Injectable drug-eluting elastomeric polymer: a novel submucosal injection material

Abstract

Background: Biodegradable hydrogels can deliver therapeutic payloads with great potentials in EMR and endoscopic submucosal dissection (ESD) to yield improvements in efficacy and foster mucosal regeneration.

Objective: To assess the efficacy of an injectable drug-eluting elastomeric polymer (iDEEP) as a submucosal injection material.

Design: Comparative study of 3 different solutions by using material characterization tests and ex vivo and in vivo porcine models.

Setting: Academic hospital.

Interventions: Thirty gastric submucosal cushions were achieved with saline solution (0.9%), sodium hyaluronate (0.4%), and iDEEP (n = 10) in ex vivo porcine stomachs. Four porcine gastric submucosal cushions were then created in vivo by using iDEEP.

Main outcome measurements: Maximum injection pressure, rebamipide release rate, submucosal elevation duration, and assessment of in vivo efficacy by en bloc resection.

Results: No significant difference in injection pressures between iDEEP (28.9 ± 0.3 psi) and sodium hyaluronate (29.5 ± 0.4 psi, P > .05) was observed. iDEEP gels displayed a controlled release of rebamipide up to 2 weeks in vitro. The elevation height of iDEEP (5.7 ± 0.5 mm) was higher than that of saline solution (2.8 ± 0.2 mm, P < .01) and sodium hyaluronate (4.2 ± 0.2 mm, P < .05). All EMR procedures were successfully performed after injection of iDEEP, and a large gel cushion was noted after the resection procedure.
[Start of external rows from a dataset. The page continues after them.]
/-- A step takes the command at the front off the queue, and is then an opening with moves or with an admission. -/
theorem step_moves {s t : State} (h : step s = .next t) :
    ∃ rest u, Opening { s with pending := rest } u ∧ (Moves u t ∨ Admits u t) := by
  rw [step] at h
  split at h
  · obtain rfl := Host.Outcome.next.inj h
    exact ⟨s.pending, s, .none s, .inl (moves_tick s)⟩
  · obtain ⟨u, opening, moves⟩ := exec_moves h
    exact ⟨_, u, opening, moves⟩

/-- A law that openings, moves and an admission keep is kept by every step. -/
theorem step_keeps {P Q : State → Prop} {s t : State}
    (opening : ∀ {rest u}, Opening { s with pending := rest } u → P u) (move : ∀ {s t}, Move s t → P s → P t)
    (weaken : ∀ {s}, P s → Q s) (admitted : ∀ {s t}, Admits s t → P s → Q t) (h : step s = .next t) : Q t := by
  obtain ⟨rest, u, opened, moves | admits⟩ := step_moves h
  · exact weaken (moves.keeps move (opening opened))
  · exact admitted admits (opening opened)

end Sys2Proof.Machine
end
Limitations: Benchtop, ex vivo, and nonsurvival pig study.

Conclusions: A novel injection solution was evaluated for endoscopic resection. These results suggest that iDEEP may provide a significant step toward the realization of an ideal EMR and endoscopic submucosal dissection injection material.

Figure 1

Photographic representation of the liquid to gel transformation of the iDEEP. Gel transformation only occurs after the A and B Components are combined.

Figure 2

A) Maximum injection pressures of the tested solutions, and B) in vitro Rebamipide release profiles from iDEEP gels.

Figure 2

A) Maximum injection pressures of the tested solutions, and B) in vitro Rebamipide release profiles from iDEEP gels.

Figure 3

Photographic images depicting the chronological changes in the submucosal elevation of A) saline (0.9%), B) sodium hyaluronate (0.4%), and C) iDEEP (30%) from top to bottom in turn 1, 5, 15, and 30 minutes after injection using porcine gastric samples ex vivo. D) Graphical representation of the chronological changes in the submucosal elevation.

Figure 4

Endoscopic views of A) Contained vertical submucosal elevation after injection of the iDEEP Part A and B solution, and B) Mucosal defect post-iDEEP EMR resection reveals a solidified soft biodegradable gel.

Figure 4

Endoscopic views of A) Contained vertical submucosal elevation after injection of the iDEEP Part A and B solution, and B) Mucosal defect post-iDEEP EMR resection reveals a solidified soft biodegradable gel.